And 5: after refining is started, sampling and temperature measurement are carried out every 2min, after the refining target is reached, the external air source 12 is closed, and the vacuum exhaust equipment is closed after standing;

step 6: and lifting the RH equipment after the molten steel is stable, so that the RH ascending pipe 7 and the RH descending pipe 11 are separated from the molten steel in the ladle and then are discharged.

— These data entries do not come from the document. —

-- ==== Sys2Proof/Machine/KeySchedule.lean ====
section
/-! DEFINITION. The key schedule and KEXP (spec/41_key_schedule.md R150 to R153). -/

namespace Sys2Proof

/-- R151: the next schedule word `W[i]` from `W[i-4]` and `W[i-1]`, for i ≥ 4. -/
def nextWord (i : Nat) (wMinus4 wMinus1 : Word) : Word :=
  if i % 4 = 0 then wMinus4 ^^^ subWord (rotWord wMinus1) ^^^ rconW (i / 4)
  else wMinus4 ^^^ wMinus1

/-- R151: `n` schedule words, given the four words `W[i-4]` to `W[i-1]` of which the first is the first
one listed; each later word is computed from earlier ones in ascending order. -/
def scheduleWordsFrom : Nat → Nat → Word → Word → Word → Word → List Word
  | 0, _, _, _, _, _ => []
  | n + 1, i, w0, w1, w2, w3 => w0 :: scheduleWordsFrom n (i + 1) w1 w2 w3 (nextWord i w0 w3)

/-- R150, R151: the 44 words W[0] to W[43]; W[0] to W[3] are the key's words, big-endian. -/
def scheduleWords (key : Block) : List Word :=
  scheduleWordsFrom 44 4 (key.word 0) (key.word 1) (key.word 2) (key.word 3)

/-- R152: round key `r` is words W[4r] to W[4r+3] packed big-endian into a block. -/
def roundKeyOf (ws : List Word) (r : Nat) : Block :=
  Block.ofWords (ws.getD (4 * r) 0#32) (ws.getD (4 * r + 1) 0#32) (ws.getD (4 * r + 2) 0#32)
    (ws.getD (4 * r + 3) 0#32)

/-- R151, R152: `ExpandKey(key)`. -/
def expandKey (key : Block) : Schedule :=
  Schedule.ofFn fun r => roundKeyOf (scheduleWords key) r.val

end Sys2Proof

namespace Sys2Proof.Machine

open Sys2Proof

/-- KEXP (R153): `RK <- ExpandKey(KEY); KVALID <- 1`. It never faults. -/
def execKexp (s : State) : Result := .next (s.setSchedule (expandKey s.key))

end Sys2Proof.Machine
end

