-- ==== Sys2Proof/Laws/PerInstr.lean ====
section
/-! SUPPORT. Statements about every command as syntax, one lemma per constructor. -/

namespace Sys2Proof.Laws.EncodedFields

open Sys2Proof

/-- R90 to R92: the command word's three fields are the opcode, the round operand and zero. -/
abbrev Statement (i : Instr) : Prop :=
  opField (encode i) = opcode i ∧ rndField (encode i) = roundOperandField i ∧
    zeroField (encode i) = 0#20

theorem kexp : Statement .kexp := by decide
theorem ark (r : BitVec 4) : Statement (.ark r) := by revert r; decide
theorem subb : Statement .subb := by decide
theorem isubb : Statement .isubb := by decide
theorem shrow : Statement .shrow := by decide
theorem ishrow : Statement .ishrow := by decide
theorem mixc : Statement .mixc := by decide
theorem imixc : Statement .imixc := by decide
theorem encb : Statement .encb := by decide
theorem decb : Statement .decb := by decide
theorem ecbd : Statement .ecbd := by decide
theorem zeroize : Statement .zeroize := by decide
theorem clrerr : Statement .clrerr := by decide

end Sys2Proof.Laws.EncodedFields
end

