-- ==== Sys2Proof/Laws/Registers.lean ====
section
/-! SUPPORT. The register map: an offset and the register it names (spec/10_state.md R33, R34). -/

namespace Sys2Proof.Machine

open Sys2Proof

/-- R33: word `k` of the block holds register `r` exactly when `r` stands at offset `4 * k`. -/
theorem regOfWord_offset {k : Nat} {r : Reg} (h : regOfWord k = some r) : r.offset = 4 * k := by
  unfold regOfWord at h
  repeat' split at h
  all_goals first
    | (injection h with h; subst h; simp [Reg.offset]; omega)
    | exact absurd h (by simp)

/-- The only accesses with a meaning: 32 bits wide, at a multiple of 4, at a named offset (R34). -/
theorem accessedReg_ok {bits : Nat} {off : BitVec 8} {r : Reg} (h : accessedReg bits off = .ok r) :
    bits = 32 ∧ off.toNat = r.offset := by
  unfold accessedReg at h
  split at h
  · exact absurd h (by simp)
  split at h
  · exact absurd h (by simp)
  · split at h
    · rename_i h1 h2 r' h3
      injection h with h
      subst h
      exact ⟨by omega, by rw [regOfWord_offset h3]; omega⟩
    · exact absurd h (by simp)

end Sys2Proof.Machine
end

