/-- A read and a write of RKW43, without a schedule and with one. -/
theorem witness_ScheduleWindow :
    (doing (.readReg 32 0xEC#8)).script = [.readReg 32 (BitVec.ofNat 8 (0x40 + 4 * (43 : Fin 44).val))] ∧
    (doing (.writeReg 32 0xEC#8 7#32)).script =
      [.writeReg 32 (BitVec.ofNat 8 (0x40 + 4 * (43 : Fin 44).val)) 7#32] ∧
    fresh.kvalid = false ∧ (ecbState 0#32 0#32 0#32).rk = some zeroKeys := by decide

theorem witness_DataRegisterReads :
    (doing (.readReg 32 0x00#8)).script = [.readReg 32 (BitVec.ofNat 8 0x00)] ∧
    (doing (.readReg 32 0x2C#8)).script = [.readReg 32 (BitVec.ofNat 8 (0x20 + 4 * (3 : Fin 4).val))] ∧
    (doing (.readReg 32 0x30#8)).script = [.readReg 32 (BitVec.ofNat 8 (0x30 + 4 * (0 : Fin 4).val))] := by
  decide

/-- The last byte of M, and no byte at its end. -/
theorem witness_HostWriteStoresItsBytes :
    (doing (.writeMem 4095 [1#8])).script = [.writeMem 4095 [1#8]] ∧
    4095 + [(1#8 : Byte)].length ≤ fresh.memSize ∧ 4096 + ([] : List Byte).length ≤ fresh.memSize := by decide

theorem witness_HostReadReturnsTheBytes :
    (doing (.readMem 4095 1)).script = [.readMem 4095 1] ∧ 4095 + 1 ≤ fresh.memSize ∧
    4096 + 0 ≤ fresh.memSize := by decide

theorem witness_ResetKeepsMemory : (doing .reset).script = [.reset] := by decide

end Sys2Proof.Tests
end

section
/-! PROOFS. The statements of spec/00_scope.md. -/

namespace Sys2Proof.Machine

/-- Settles O46: what a step keeps (`step_keeps`) includes MEMSIZE (R6, R8). -/
theorem memSizeNeverChanges : Obligations.MemSizeNeverChanges := by
  intro s t h
  obtain ⟨-, hsize⟩ := step_keeps h
  exact hsize

end Sys2Proof.Machine
end

section
/-! PROOFS. The statements of spec/10_state.md: first what commands, register accesses and refusals do, said
once, then the statements. -/

namespace Sys2Proof

/-- R12: a word of a block is its four bytes, the first in the most significant place. -/
theorem Block.word_eq_bytes (b : Block) (i : Fin 4) :
    b.word i = b.byte (Fin.ofNat 16 (4 * i.val)) ++ b.byte (Fin.ofNat 16 (4 * i.val + 1)) ++
      b.byte (Fin.ofNat 16 (4 * i.val + 2)) ++ b.byte (Fin.ofNat 16 (4 * i.val + 3)) := by
  fin_cases i <;> rfl

/-- R27: schedule word `i` is word `i mod 4` of round key `i div 4`. -/
theorem Schedule.word_eq_get (K : Schedule) (i : Fin 44) :
    K.word i = (K.get (Fin.ofNat 11 (i.val / 4))).word (Fin.ofNat 4 (i.val % 4)) := by
  have hr : Fin.ofNat 11 (i.val / 4) = ⟨i.val / 4, by omega⟩ := Fin.ext (Nat.mod_eq_of_lt (by omega))
  have hk : Fin.ofNat 4 (i.val % 4) = ⟨i.val % 4, by omega⟩ := Fin.ext (Nat.mod_eq_of_lt (by omega))
  rw [hr, hk, Schedule.word]

/-- The commands that use the stored schedule (R28). -/
def Instr.usesSchedule : Instr → Bool
  | .ark _ | .encb | .decb | .ecbd => true
  | _ => false
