-- ==== Sys2Proof/Machine/FixedPoint.lean ====
section
/-!
DEFINITION. Fixed-point numbers for the spectrum: integer square root, π, and the cosine and sine of the DFT's angles,
each as an integer at a given number of binary places. Laws/FixedPoint.lean proves how far each is from the real
number it stands for; the detector (ToneDetector.lean) takes those distances into account exactly.
-/
namespace Sys2Proof.Machine

/-- The binary digits of `⌊√n⌋` below place `i`, added to the digits `r` found so far. -/
def isqrtDigits : Nat → Nat → Nat → Nat
  | 0, _, r => r
  | i + 1, n, r => if (r + 2 ^ i) * (r + 2 ^ i) ≤ n then isqrtDigits i n (r + 2 ^ i) else isqrtDigits i n r

/-- `⌊√n⌋`. -/
def isqrt (n : Nat) : Nat := isqrtDigits (n.log2 / 2 + 1) n 0

/-- The first `n` terms of the series of `arctan (1/x)`, each cut to `P` binary places. -/
def arctanInv (x P : Nat) : Nat → Int
  | 0 => 0
  | n + 1 =>
    let term : Int := ((2 ^ P / ((2 * n + 1) * x ^ (2 * n + 1)) : Nat) : Int)
    arctanInv x P n + (if n % 2 = 0 then term else -term)

/-- `2^P·π` by Machin's formula `π = 16·arctan(1/5) − 4·arctan(1/239)`. -/
def piApprox (P : Nat) : Int :=
  16 * arctanInv 5 P (P / 4 + 1) - 4 * arctanInv 239 P (P / 4 + 1)

/-- Horner's scheme for the exponential series: with `y = Y/2^P`, the value `(a + b·i)/d` of
`1 + (iy/(m+1))·(1 + (iy/(m+2))·(…))`, `fuel` factors deep. -/
def expSeries (Y : Int) (P : Nat) : Nat → Nat → Int × Int × Nat
  | 0, _ => (1, 0, 1)
  | fuel + 1, m =>
    match expSeries Y P fuel (m + 1) with
    | (a, b, d) => (((d * (2 ^ P * (m + 1)) : Nat) : Int) - Y * b, Y * a, d * (2 ^ P * (m + 1)))

/-- The binary places used inside for a result of `p` places. -/
def workPlaces (p : Nat) : Nat := 2 * p + 16

/-- `2^p·(cos, sin)` of the angle `2π·j/N`. -/
def cosSin (p N j : Nat) : Int × Int :=
  match expSeries (2 * (j : Int) * piApprox (workPlaces p) / (N : Int)) (workPlaces p) (p + 20) 0 with
  | (a, b, d) => (a * ((2 ^ p : Nat) : Int) / (d : Int), b * ((2 ^ p : Nat) : Int) / (d : Int))

/-- `cosSin` of every angle of an `N`-point DFT. -/
def rootTable (p N : Nat) : List (Int × Int) := (List.range N).map (cosSin p N)

end Sys2Proof.Machine
end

The carbon content of the casting blank treated by the prior art is 25ppm, and the carbon content of the casting blank treated by the method is 12ppm, which is reduced by 13ppm.

Example 2

As shown in fig. 4 to 6 and 23, the inlet diameter D4 of the contraction section 1 is 15mm, the inlet diameter D3 of the throat section 2 is 10mm, the outlet diameter D2 of the throat section 2 is 3mm, and the outlet diameter D1 of the expansion section 3 is 20mm; the length L3 of the contraction section 1 is 15mm, the length L2 of the throat part 2 is 5mm, and the length L1 of the expansion section 3 is 10mm. The connection part of the contraction section 1, the throat part 2 and the expansion section 3 of the central pore passage 4 of the nozzle 9 is connected by a fillet, and the diameter change of the contraction section 1 and the diameter change of the expansion section 3 are nonlinear changes. The cross section of the ascending pipe 7 is oval, and the number of the ascending pipes 7 is 1. The nozzles 9 are distributed on the pipe wall 8 of the ascending pipe in a double-layer mode, are distributed on each layer at equal angles along the circumferential direction, 4 nozzles are arranged on each layer, the nozzles 9 are connected with an external air source 12 and an external powder feeding device 13 through pipelines, the distance between the nozzles 9 on the lower layer and the bottom of the ascending pipe 7 is 250mm, and the layer spacing between the nozzles 9 on the adjacent layers is 200mm. The outlet of the nozzle 9 is vertical to the inner wall of the ascending pipe 7, and the nozzle 9 is in the horizontal direction.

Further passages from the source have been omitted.